Data entries:
■ ■ ■ ■ ■ ■ ■

theorem keeps_okSnd {ε α : Type} {gs : List Area} {z t : State} {a : α} {o : Except ε (α × State)} (e : o = .ok (a, t))
    (h : KeepsExcSnd gs z o) : Keeps gs z t := h.keeps _ e

theorem keeps_someSnd_proj {α : Type} {gs : List Area} {z : State} {r : α × State} {o : Option (α × State)} (e : o = some r)
    (h : KeepsOptSnd gs z o) : Keeps gs z r.2 := h.keeps r e

theorem keeps_okSnd_proj {ε α : Type} {gs : List Area} {z : State} {r : α × State} {o : Except ε (α × State)} (e : o = .ok r)
    (h : KeepsExcSnd gs z o) : Keeps gs z r.2 := h.keeps r e

theorem KeepsRes.next {gs : List Area} {z t : State} (h : Keeps gs z t) : KeepsRes gs z (.next t) := by
  intro u e
  cases e
  exact h

end Sys2Proof.Safety

namespace Sys2Proof.Machine

open Sys2Proof Safety

set_option linter.unreachableTactic false
set_option linter.unusedTactic false

variable {z s : State} {gs : List Area}

theorem updRegs_keeps [May gs .regs] (f) (h : Keeps gs z s) : Keeps gs z (s.updRegs f) := h.same rfl rfl rfl rfl
theorem updTb_keeps [May gs .tb] (f) (h : Keeps gs z s) : Keeps gs z (s.updTb f) := h.same rfl rfl rfl rfl
theorem updHif_keeps [May gs .hif] (f) (h : Keeps gs z s) : Keeps gs z (s.updHif f) := h.same rfl rfl rfl rfl
theorem updWork_keeps [May gs .work] (f) (h : Keeps gs z s) : Keeps gs z (s.updWork f) := h.same rfl rfl rfl rfl
theorem updCaches_keeps [May gs .caches] (f) (h : Keeps gs z s) : Keeps gs z (s.updCaches f) := h.same rfl rfl rfl rfl
theorem updPair_keeps [May gs .pair] (f) (h : Keeps gs z s) : Keeps gs z (s.updPair f) := h.same rfl rfl rfl rfl
theorem updKeeper_keeps [May gs .keeper] (f) (h : Keeps gs z s) : Keeps gs z (s.updKeeper f) := h.same rfl rfl rfl rfl
theorem updPower_keeps [May gs .power] (f) (h : Keeps gs z s) : Keeps gs z (s.updPower f) := h.same rfl rfl rfl rfl
theorem updBoard_keeps [May gs .board] (f) (h : Keeps gs z s) : Keeps gs z (s.updBoard f) := h.same rfl rfl rfl rfl
theorem emit_keeps [May gs .out] (o) (h : Keeps gs z s) : Keeps gs z (s.emit o) := h.same rfl rfl rfl rfl
theorem nextFree_keeps [May gs .free] (h : Keeps gs z s) : Keeps gs z s.nextFree := h.same rfl rfl rfl rfl

theorem updBridle_keeps [May gs .bridle] {f : Bridle → Bridle} (hf : ∀ b, (f b).identity = b.identity) (h
    : Keeps gs z s) :
    Keeps gs z (s.updBridle f) := h.trans ⟨rfl, hf _, rfl, id, by intro a ha; cases a <;> first | exact absurd Fact.out ha | exact rfl⟩

theorem updCores_keeps [May gs .cores] {f : List Core → List Core} (hf : ∀ cs, (f cs).map (·.num) = cs.map (·.num)) (h
    : Keeps gs z s) :
    Keeps gs z (s.updCores f) := h.trans ⟨rfl, rfl, hf _, id, by intro a ha; cases a <;> first | exact absurd Fact.out ha | exact rfl⟩

theorem map_updWhere {α β : Type} (g : α → β) (p : α → Bool) (f : α → α) (xs : List α) (h : ∀ x, p x = true → g (f x) = g x) :
    (updWhere p f xs).map g = xs.map g := by
  simp only [updWhere, List.map_map, List.map_inj_left, Function.comp_apply]
  intro x _
  split
  · exact h x ‹_›
  · rfl

theorem updCore_keeps [May gs .cores] {c : Nat} {f : Core → Core} (hf : ∀ k, k.num = c → (f k).num = k.num) (h
    : Keeps gs z s) :
    Keeps gs z (s.updCore c f) :=
  updCores_keeps (fun _ => map_updWhere _ _ _ _ fun x hx => hf x (by simpa using hx)) h

/-- A change of one memory that keeps its form. -/
theorem updMem_keeps [May gs .mem] {f : Memories → Memories}
    (hf : Memory.wf s.mem.spm ∧ Memory.wf s.mem.hbm ∧ Memory.wf s.mem.cxl ∧ Memory.wf s.mem.host →
      Memory.wf (f s.mem).spm ∧ Memory.wf (f s.mem).hbm ∧ Memory.wf (f s.mem).cxl ∧ Memory.wf (f s.mem).host)
    (h : Keeps gs z s) : Keeps gs z (s.updMem f) := h.trans ⟨rfl, rfl, rfl, hf, by intro a ha; cases a <;> first | exact absurd Fact.out ha | exact rfl⟩

theorem updMem_hostFail_keeps [May gs .mem] (r) (h : Keeps gs z s) : Keeps gs z (s.updMem fun m => { m with hostFail := r }) :=
  updMem_keeps (fun w => w) h

theorem updMem_erase_keeps [May gs .mem] (a n) (h : Keeps gs z s) : Keeps gs z (s.updMem fun m => { m with spm := m.spm.erase a n }) :=
  updMem_keeps (fun w => ⟨Mem.erase_wf a n w.1, w.2⟩) h

theorem spmWrite_keeps [May gs .mem] (c b) (bs : List Byte) (h : Keeps gs z s) : Keeps gs z (s.spmWrite c b bs) :=
  updMem_keeps (fun w => ⟨Mem.writeZ_wf _ _ w.1, w.2⟩) h

theorem hbmWrite_keeps [May gs .mem] (k o) (bs : List Byte) (h : Keeps gs z s) : Keeps gs z (s.hbmWrite k o bs) :=
  updMem_keeps (fun w => ⟨w.1, Mem.write_wf _ _ w.2.1, w.2.2⟩) h

theorem cxlWrite_keeps [May gs .mem] (p o) (bs : List Byte) (h : Keeps gs z s) : Keeps gs z (s.cxlWrite p o bs) :=
  updMem_keeps (fun w => ⟨w.1, w.2.1, Mem.write_wf _ _ w.2.2.1, w.2.2.2⟩) h

theorem hostWrite_keeps [May gs .mem] (a) (bs : List Byte) (h : Keeps gs z s) : Keeps gs z (s.hostWrite a bs) :=
  updMem_keeps (fun w => ⟨w.1, w.2.1, w.2.2.1, Mem.write_wf _ _ w.2.2.2⟩) h

theorem ite_keeps {p : Prop} [Decidable p] {a b : State} (ha : Keeps gs z a) (hb : Keeps gs z b) : Keeps gs z (if p then a else b) := by
  split
  · exact ha
  · exact hb

theorem pair_keeps {α : Type} (a : α) {t : State} (h : Keeps gs z t) : Keeps gs z (a, t).2 := h

theorem when_keeps {c : Bool} {f : State → State} (hf : ∀ t, Keeps gs z t → Keeps gs z (f t)) (h : Keeps gs z s) :
    Keeps gs z (s.when c f) := by
  unfold State.when
  split
  · exact hf _ h
  · exact h

theorem forEach_keeps {α : Type} {xs : List α} {f : α → State → State} (hf : ∀ x t, Keeps gs z t → Keeps gs z (f x t))
    (h : Keeps gs z s) : Keeps gs z (s.forEach xs f) := by
  unfold State.forEach
  induction xs generalizing s with
  | nil => exact h
  | cons x xs ih => exact ih (hf _ _ h)


theorem keeps_snd {α : Type} {p : α × State} {x : α} {t : State} (e : p = (x, t)) (h : Keeps gs z p.2) : Keeps gs z t := by
  subst e
  exact h

/-- A fold whose accumulator holds a state. -/
theorem foldl_keeps {α β : Type} {step : β → α → β} {xs : List α} {b : β} (g : β → State)
    (hs : ∀ b x, Keeps gs z (g b) → Keeps gs z (g (step b x))) (h : Keeps gs z (g b)) : Keeps gs z (g (xs.foldl step b)) := by
  induction xs generalizing b with
  | nil => exact h
  | cons x xs ih => exact ih (hs _ _ h)


theorem dieWrite_keeps [May gs .mem] (d : Nat) (o : Nat) (bs : List Byte) (hk : Keeps gs z s) : Keeps gs z
    (State.dieWrite d o bs s) := by
  unfold State.dieWrite
  repeat' (first | with_reducible assumption | with_reducible apply forEach_keeps | with_reducible apply hbmWrite_keeps | extract_lets | with_reducible apply ite_keeps | split | (intro _; intros; beta_reduce at *) | (dsimp +zetaDelta only))

theorem cxlIlWrite_keeps [May gs .mem] (o : Nat) (bs : List Byte) (hk : Keeps gs z s) : Keeps gs z
    (State.cxlIlWrite o bs s) := by
  unfold State.cxlIlWrite
  repeat' (first | with_reducible assumption | with_reducible apply forEach_keeps | with_reducible apply cxlWrite_keeps | extract_lets | with_reducible apply ite_keeps | split | (intro _; intros; beta_reduce at *) | (dsimp +zetaDelta only))

theorem updStream_keeps [May gs .work] (id : Nat) (f : Stream → Stream) (hk : Keeps gs z s) : Keeps gs z
    (State.updStream id f s) := by
  unfold State.updStream
  repeat' (first | with_reducible assumption | with_reducible apply updWork_keeps | extract_lets | with_reducible apply ite_keeps | split | (intro _; intros; beta_reduce at *) | (dsimp +zetaDelta only))

theorem updSlot_keeps [May gs .work] (n : Nat) (f : ModelSlot → ModelSlot) (hk : Keeps gs z s) : Keeps gs z
    (State.updSlot n f s) := by
  unfold State.updSlot
  repeat' (first | with_reducible assumption | with_reducible apply updWork_keeps | extract_lets | with_reducible apply ite_keeps | split | (intro _; intros; beta_reduce at *) | (dsimp +zetaDelta only))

■ ■ ■ ■ ■ ■ ■

◆ REQUIRED ACTION
Would you output, from the records above, exactly the run of lines that starts at the line containing "(hf : Memory.wf" and ends at the line containing "updMem_keeps (fun w => ⟨w.1, w.2.1, Mem.write_wf", and only that run?

◆ OUTPUT BELOW
    (hf : Memory.wf s.mem.spm ∧ Memory.wf s.mem.hbm ∧ Memory.wf s.mem.cxl ∧ Memory.wf s.mem.host →
      Memory.wf (f s.mem).spm ∧ Memory.wf (f s.mem).hbm ∧ Memory.wf (f s.mem).cxl ∧ Memory.wf (f s.mem).host)
    (h : Keeps gs z s) : Keeps gs z (s.updMem f) := h.trans ⟨rfl, rfl, rfl, hf, by intro a ha; cases a <;> first | exact absurd Fact.out ha | exact rfl⟩

theorem updMem_hostFail_keeps [May gs .mem] (r) (h : Keeps gs z s) : Keeps gs z (s.updMem fun m => { m with hostFail := r }) :=
  updMem_keeps (fun w => w) h

theorem updMem_erase_keeps [May gs .mem] (a n) (h : Keeps gs z s) : Keeps gs z (s.updMem fun m => { m with spm := m.spm.erase a n }) :=
  updMem_keeps (fun w => ⟨Mem.erase_wf a n w.1, w.2⟩) h

theorem spmWrite_keeps [May gs .mem] (c b) (bs : List Byte) (h : Keeps gs z s) : Keeps gs z (s.spmWrite c b bs) :=
  updMem_keeps (fun w => ⟨Mem.writeZ_wf _ _ w.1, w.2⟩) h

theorem hbmWrite_keeps [May gs .mem] (k o) (bs : List Byte) (h : Keeps gs z s) : Keeps gs z (s.hbmWrite k o bs) :=
  updMem_keeps (fun w => ⟨w.1, Mem.write_wf _ _ w.2.1, w.2.2⟩) h

theorem cxlWrite_keeps [May gs .mem] (p o) (bs : List Byte) (h : Keeps gs z s) : Keeps gs z (s.cxlWrite p o bs) :=
  updMem_keeps (fun w => ⟨w.1, w.2.1, Mem.write_wf _ _ w.2.2.1, w.2.2.2⟩) h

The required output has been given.